In einer Krisenphase wie der jetzigen, in der mit unvollständigen Daten Szenariorechnungen erstellt werden, ist Data Literacy eine Schlüsselkompetenz. Mit der zunehmenden Bedeutung von Datenkompetenzen in nahezu allen Disziplinen wächst und vereinheitlicht sich an deutschen Hochschulen die Auffassung davon, was unter Data Literacy zu verstehen ist. Bei der Beförderung eines solchen gemeinsamen Verständnisses setzt der Stifterverband seit knapp zwei Jahren nicht nur in Deutschland Maßstäbe durch viel beachtete Publikationen zur fächerübergreifenden Etablierung von Data Literacy Education. Im Zentrum steht der Data-Literacy-Kompetenzrahmen des Hochschulforums Digitalisierung, der in seiner aktuellen englischsprachigen Fassung den Forschungsstand für die internationale Lehre zugänglich macht.

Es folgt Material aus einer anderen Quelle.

/-- A packet counts in its flow's arrival histogram: its margin in ns, or late (R376). -/
def Dev.histogram (d : Dev) (f : Nat) (late : Bool) (margin : Int) : Dev :=
  if d.ustate 0x0F8 ≠ 3 then d
  else
    let w := d.rd (F.MTR_HISTW_W f) * 1000
    let bin := if late || margin < 0 then 0 else if w = 0 then 31 else min 31 (margin.toNat / w + 1)
    d.count (Ctr.HIST f + 8 * bin) 1

/-- The samples of an accepted packet meet the acceptance window (R274): each with its period. -/
def Dev.placeSamples (d : Dev) (f : Nat) (xs : List (Nat × List Sample)) : Dev × Nat × Nat :=
  let m := d.flowDomain f
  let edge := (d.mclk m).count + d.tickSize m
  xs.foldl (fun a s =>
    let d := a.1
    let x := d.flow f
    if s.1 < edge then
      (d.setFlow f { x with open_ := x.open_.map (fun e => if e.1 = s.1 && e.2 == .concealed then (e.1, .late) else e) },
        a.2.1 + 1, a.2.2)
    else if (SMap.get (fun _ => {}) x.buf s.1 : Period) != {} then (d, a.2.1, a.2.2 + 1)
    else
      (d.setFlow f { x with buf := SMap.put (fun _ => {}) s.1 { first := d.rd (F.FLOW_FIRST_FIRST f), samples := s.2 } x.buf },
        a.2.1, a.2.2)) (d, 0, 0)

/-- A packet that parsed (R266, R271–R279, R376). -/
def Dev.acceptPacket (d : Dev) (f : Nat) (p : FlowPacket) (x : Parsed) : Dev :=
  let m := d.flowDomain f
  let q := d.mclk m
  let t := d.tickSize m
  let ms := x.samples.zipIdx.map (fun s =>
    (d.periodAt m (d.mediaTime f p x s.2 + d.rd (F.FLOW_LATENCY_LATENCY f) * 65536), s.1))
  if ms.any (fun s => (q.count : Int) + 2 ^ d.rd (F.FLOW_BUF_BUF_LOG2 f) - t ≤ s.1) then
    (d.count (Ctr.SLOT f Sc.PKT_EARLY) 1).flowEvt f 2
  else
    let y := d.flow f
    let y : FlowRt :=
      { y with packetAt := some d.clk
               avtp := if d.flowFmt f ≠ 2 then y.avtp
                       else if x.time.isSome then y.avtp.map (fun a => (a.1, a.2 + 1))
                       else some ((d.mediaTime f p x 0).toNat, 0) }
    let d := d.setFlow f y
    let d := match x.ssrc with
      | none => d
      | some s =>
        let d := (d.setFlow f { d.flow f with ssrc := some s }).wr (F.FLOW_SSRC_RX_SSRC f) s
        if !d.on (F.FLOW_IPOPT_SSRC_FILT f) && y.ssrc.isSome && y.ssrc != some s then d.flowEvt f 7 else d
    let d := (d.flowCount f (if p.leg = 0 then Fc.PKTS_A else Fc.PKTS_B) 1).wr (F.FLOW_LAST_TS_TS f) x.ts
    let d := d.wr (if p.leg = 0 then F.FLOW_STATUS_LEG_A_UP f else F.FLOW_STATUS_LEG_B_UP f) 1
    let r := d.placeSamples f (ms.map (fun s => (s.1.toNat, s.2)))
    let d := r.1
    let d := if r.2.1 ≠ 0 then d.flowEvt f 1 else d
    let d := if r.2.2 ≠ 0 then d.flowCount f Fc.PKT_DUP 1 else d
    let d := if r.2.1 = ms.length then d.flowCount f Fc.PKT_LATE 1 else d
    let first : Int := match ms.head? with
      | some s => s.1
      | none => 0
    let tick := (q.count : Int) + (first - (q.count : Int)) / (t : Int) * (t : Int)
    let margin := (d.tau m tick.toNat - (d.now16 : Int)) / 65536
    (d.histogram f (r.2.1 != 0) margin).flowDepth f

Wenn Daten als Ausgangsbasis für Wissens- beziehungsweise Wertschöpfung und somit als Grundlage für bessere Entscheidungen verstanden werden, dann ist Data Literacy »das Cluster aller effizienten Verhaltensweisen und Einstellungen für die effektive Durchführung sämtlicher Prozessschritte zur Wertschöpfung beziehungsweise Entscheidungsfindung aus Daten.« 3 Dieser Prozess der Wissensschöpfung umfasst mehrere Schritte: (A) Datenkultur etablieren – (B) Daten bereitstellen – (C) Daten auswerten – (D) Ergebnisse interpretieren – (E) Daten interpretieren – (F) Handeln ableiten. Data Literacy ist weit mehr ein breites und tiefes Detailwissen über sich laufend verändernde Methoden und Technologien. Datenethik, Motivation und Werthaltung spielen eine zentrale Rolle, um zukünftig mit Daten erfolgreich und souverän umgehen zu können.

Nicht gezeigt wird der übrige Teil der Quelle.